> [Problem to solve] Pick out the lines below that contain the string "malformed" and copy them all.

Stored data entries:

-- ==== Sys2Proof/Safety.lean ====
section
/-! DEFINITION. What a safe run keeps: the invariant `State.Inv` of the block (the ranges and forms spec/10_state.md gives
every piece of state, under R6's constraints on the configuration), and the terms the statements use. -/

namespace Sys2Proof

/-- The block fits the discriminators: a block that is not specific to one matches any (R172). -/
def DataBlock.fits (b : DataBlock) (dir cmd : Option Byte) : Prop :=
  (cmd = none ∨ b.command = none ∨ b.command = cmd) ∧ (dir = none ∨ b.direction = none ∨ b.direction = dir)

/-- The profile has the three keys (R172). -/
def Profile.hasKeys (e : Profile) (c f t : Byte) : Prop := e.rorg = c ∧ e.func = f ∧ e.ptype = t

end Sys2Proof

namespace Sys2Proof.Machine

/-- A chain slot as R71 has it: ACCLEN ≤ DECL ≤ P_CHAIN_MAX_LEN and OPTLEN ≤ 255; a free slot is always so. -/
def slotOk (cfg : Cfg) : Option ChainSlot → Bool
  | none => true
  | some c => decide (c.acc.length ≤ c.decl) && decide (c.decl ≤ cfg.chainMaxLen) && decide (c.opt.length ≤ pOptCap)

/-- Two slots do not both hold one key (R70). -/
def keysDiffer : Option ChainSlot → Option ChainSlot → Bool
  | some c, some c' => !(decide (c.sender = c'.sender) && decide (c.seq = c'.seq))
  | _, _ => true

/-- A field record as R50 has it: MATCH 1 or 2 for an ENUM and 0 for the other kinds, ITEM 0 when MATCH is 0, a SCALE
result for a VALUE alone, and DISPLAY 0 without one. (KIND 3 has no constructor.) -/
structure FieldRec.Ok (r : FieldRec) : Prop where
  matched : r.kind = .enum → r.fmatch = 1 ∨ r.fmatch = 2
  unmatched : r.kind ≠ .enum → r.fmatch = 0 ∧ r.item = 0
  scaled : r.scaled = true → r.kind = .value
  display : r.scaled = false → r.display = 0

/-- The packet view as R56 to R68 have it: what each register reads when the packet does not set it. -/
structure View.Inv (v : View) : Prop where
  /-- NONE shows nothing (R69, R281). -/
  nothing : v.variant = .noPacket → v = View.cleared
  /-- R58 to R63, R195, R196, R200: packets without a radio view, whose one flag is DEGRADED. -/
  plain : v.variant = .generic ∨ v.variant = .response ∨ v.variant = .event →
    v.sender = 0 ∧ v.dest = 0 ∧ v.dbm = 0 ∧ v.statb = 0 ∧ v.func = 0 ∧ v.vtype = 0 ∧
      v.flags = { View.cleared.flags with degraded := v.flags.degraded }
  /-- R62, R206: a 4BS teach-in with its profile identity is a learn telegram, and gives all of it. -/
  identity : v.flags.containsEep = true →
    v.rorg = pRorg4bs ∧ v.flags.learn = true ∧ v.flags.ftValid = true ∧ v.flags.manufValid = true
  /-- R63, R206: V_FUNC and V_VTYPE come from such a teach-in or from a UTE telegram alone. -/
  telegram : v.flags.ftValid = true → v.flags.containsEep = true ∨ v.variant = .ute
  /-- R64, R206: V_MANUF comes from these or from an MSC telegram alone. -/
  maker : v.flags.manufValid = true → v.flags.containsEep = true ∨ v.rorg = pRorgMsc ∨ v.variant = .ute
  /-- R190, R206: a UTE view has its category and its whole identity. -/
  uteIdentity : v.variant = .ute → v.rorg = pRorgUte ∧ v.flags.ftValid = true ∧ v.flags.manufValid = true
  /-- R64 -/
  manuf : v.flags.manufValid = false → v.manuf = 0
  /-- R65 -/
  cmd : v.flags.cmdValid = false → v.cmd = 0
  /-- R66 -/
  code : ¬(v.variant = .response ∨ v.variant = .event) → v.code = 0
  /-- R66: the code is data byte 0, which V_RORG shows (R58). -/
  codeShown : v.variant = .response ∨ v.variant = .event → v.code = v.rorg
  /-- R67, R62 -/
  ute : v.variant ≠ .ute →
    v.uteReq = 0 ∧ v.uteChannel = 0 ∧ v.uteRorg = 0 ∧ v.flags.unidir = false ∧ v.flags.respExpected = false
  /-- R68 -/
  chain : v.variant ≠ .chained → v.chainIdx = 0 ∧ v.chainSeq = 0 ∧ v.chainProp = false ∧ v.chainValid = false
  /-- R242, R241: a CHAINED view always shows a control byte. -/
  chained : v.variant = .chained → v.chainValid = true
  /-- R200: a degraded view decoded nothing. -/
  degraded : v.flags.degraded = true →
    (v.variant = .generic ∨ v.variant = .chained) ∧ v.flags.profileFound = false ∧ v.flags.learn = false

/-- The invariant every step keeps, from every state that meets it. -/
structure State.Inv (s : State) : Prop where
  /-- R6, R170, R171 -/
  cfgLegal : s.cfg.legal = true
  /-- R40 -/
  rxbufWf : Memory.wf s.rxbuf = true
  rxbufBelow : Store.below s.cfg.rxbufCap s.rxbuf = true
  rxlenLe : s.rxlen ≤ s.cfg.rxbufCap
  /-- R41 -/
  txbufWf : Memory.wf s.txbuf = true
  txbufBelow : Store.below pTxCap s.txbuf = true
  txlenRange : s.txlen = 0 ∨ 7 ≤ s.txlen ∧ s.txlen ≤ pTxCap
  /-- R45 -/
  fdataWf : Memory.wf s.fdata = true
  fdataBelow : Store.below pDataCap s.fdata = true
  /-- R46 -/
  foptWf : Memory.wf s.fopt = true
  foptBelow : Store.below pOptCap s.fopt = true
  /-- R47 -/
  bvDataWf : Store.wf s.bvData = true
  bvDataBelow : Store.below pBvCap s.bvData = true
  bvDlenLe : s.bvDlen ≤ pBvCap
  /-- R48 -/
  bvStatWf : Store.wf s.bvStat = true
  bvStatBelow : Store.below pBsCap s.bvStat = true
  bvSlenLe : s.bvSlen ≤ pBsCap
  /-- R49: a valid PSEL selects a block of the catalog; an invalid one reads 0. -/
  pselBlock : s.psel.valid = true →
    (catalogBlock s.cfg.catalog s.psel.entry.toNat s.psel.block.toNat).isSome = true
  pselZero : s.psel.valid = false → s.psel.entry = 0 ∧ s.psel.block = 0
  /-- R50 -/
  ftWf : Store.wf s.ft = true
  ftBelow : Store.below s.cfg.fieldCap s.ft = true
  nfieldsLe : s.nfields ≤ s.cfg.fieldCap
  ftRecords : ∀ i, (Store.read s.ft i).Ok
  /-- R51 -/
  nvWf : Store.wf s.nv = true
  nvBelow : Store.below (4 * s.cfg.nvCap) s.nv = true
  /-- R70, R71 -/
  chainLen : s.chain.length = s.cfg.chainSlots
  chainSlotsOk : ∀ x ∈ s.chain, slotOk s.cfg x = true
  chainKeys : s.chain.Pairwise fun x y => keysDiffer x y = true
  /-- R56 to R68 -/
  viewInv : s.view.Inv

/-! ### Terms the statements use -/

/-- STATUS after a command ends with a code that is not fatal (R252): FATAL keeps its value. -/
def Status.endedOk (st : Status) (c : ResultCode) : Status := { st with result := c, done := true, busy := false }

/-- STATUS after a fatal end (R252, R254). -/
def Status.endedFatal (st : Status) (c : ResultCode) : Status :=
  { st with result := c, done := true, fatal := true, busy := false }

/-- The bits of the command word an instruction's row of R107 uses: OPC, and the BSEL, FLG and IMM16 fields it
names. -/
def usedBits : Instr → Word
  | .nop => 0x000000FF
  | .crc8 _ => 0x00000FFF
  | .rxFlush => 0x000000FF
  | .frameDecode => 0x000000FF
  | .frameEncode => 0x000000FF
  | .bitsUnpack _ _ => 0x00001FFF
  | .bitsToInt _ => 0x000010FF
  | .bitsPack _ _ => 0x00001FFF
  | .findProfile _ _ => 0x000060FF
  | .fieldDecode => 0x000000FF
  | .fieldEncode _ => 0xFFFF00FF
  | .dispatch => 0x000000FF
  | .parse _ _ _ => 0x000070FF
  | .recv _ _ _ => 0x000070FF
  | .create _ _ _ _ => 0xFFFF70FF
  | .chainFlush => 0x000000FF

/-- The decimal digits of a byte's decimal string, least significant first, with no leading zero (R234). -/
def decDigits (b : Byte) : List Nat := if b = 0 then [0] else Nat.digits 10 b.toNat

/-- Byte `k` of a byte array, as the block stores it: the model's read of one byte of memory. -/
def Memory.byte (m : Memory) (k : Nat) : Byte := Store.read (α := Byte) m k

/-- The codes R250 lets each command write. -/
def codesOf : Instr → List ResultCode
  | .nop | .rxFlush | .frameEncode | .dispatch | .chainFlush => [.ok]
  | .crc8 _ | .bitsToInt _ | .bitsPack _ _ => [.ok, .badArg]
  | .frameDecode => [.ok, .incomplete, .crcMismatch]
  | .bitsUnpack _ _ => [.ok, .badArg, .capacity]
  | .findProfile _ _ | .fieldDecode => [.ok, .notFound]
  | .fieldEncode _ => [.ok, .notFound, .unknownField, .badDescriptor, .badArg]
  | .parse _ _ _ => [.ok, .chainPending, .chainOrphan, .chainFull, .chainTooLong, .malformed]
  | .recv _ _ _ =>
    [.ok, .incomplete, .crcMismatch, .chainPending, .chainOrphan, .chainFull, .chainTooLong, .malformed]
  | .create _ _ _ _ =>
    [.ok, .notFound, .unknownField, .badDescriptor, .badArg, .unsupportedType, .unsupportedCategory, .badAddrLen]

/-- The block may take its step: a command is pending, and the host steps drawn for it have passed, or the host has
nothing more to issue (R36, R296). -/
def State.mayRun (s : State) : Prop := s.status.busy = true ∧ (s.delay = 0 ∨ hostIdle s = true)

/-- The F registers hold a packet of the radio-class variant `v`, long enough for it (R190, R197). -/
def State.holdsRadio (s : State) (v : Variant) : Prop :=
  (v = .radio ∨ v = .msc ∨ v = .ute) ∧ dispatchOf s.cfg s.fType s.dataBytes = v ∧
    6 ≤ s.fDlen.toNat ∧ 6 ≤ s.fOlen.toNat ∧ (v = .ute → 13 ≤ s.fDlen.toNat)

/-- The F registers hold a chained fragment long enough for its index (R190, R231). -/
def State.holdsFragment (s : State) : Prop :=
  dispatchOf s.cfg s.fType s.dataBytes = .chained ∧
    (fragIdx s.dataBytes = 0 → 9 ≤ s.fDlen.toNat) ∧ (fragIdx s.dataBytes ≠ 0 → 7 ≤ s.fDlen.toNat)

/-- The sender of the fragment the F registers hold (R235). -/
def State.fragSender (s : State) : Word := addrWord (senderBytes s.dataBytes)

/-- The fragment uses the proprietary framing (R242). -/
def State.fragProp (s : State) : Bool := decide (s.dataBytes.getD 0 0 = s.cfg.rorgCdmProp)

/-- The view of the fragment the F registers hold (R242). -/
def State.fragView (s : State) : View := fragmentView s.fragProp s.fType s.dataBytes s.optBytes View.cleared

/-- The slot holds the key of the fragment the F registers hold (R236). -/
def State.fragKey (s : State) (c : ChainSlot) : Prop := c.sender = s.fragSender ∧ c.seq = fragSeq s.dataBytes

/-- PSEL after `if req.prof = 1 then PSEL <- 0` (R194). -/
def State.pselAfter (s : State) (prof : Bool) : Psel := if prof then { valid := false, entry := 0, block := 0 } else s.psel

/-- CREATE's operands pass R215's checks. -/
def CreateArgs.valid (cfg : Cfg) (a : CreateArgs) : Prop :=
  a.ptype = 0x01 ∧ (a.cat = 0xF6 ∨ a.cat = 0xD5 ∨ a.cat = 0xA5 ∨ a.cat = 0xD2) ∧
    ((a.sl = 0 ∨ a.sl = 4) ∧ (a.dl = 0 ∨ a.dl = 4)) ∧ a.n ≤ cfg.nvCap

end Sys2Proof.Machine
end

> [Answer space]
  | .parse _ _ _ => [.ok, .chainPending, .chainOrphan, .chainFull, .chainTooLong, .malformed]
    [.ok, .incomplete, .crcMismatch, .chainPending, .chainOrphan, .chainFull, .chainTooLong, .malformed]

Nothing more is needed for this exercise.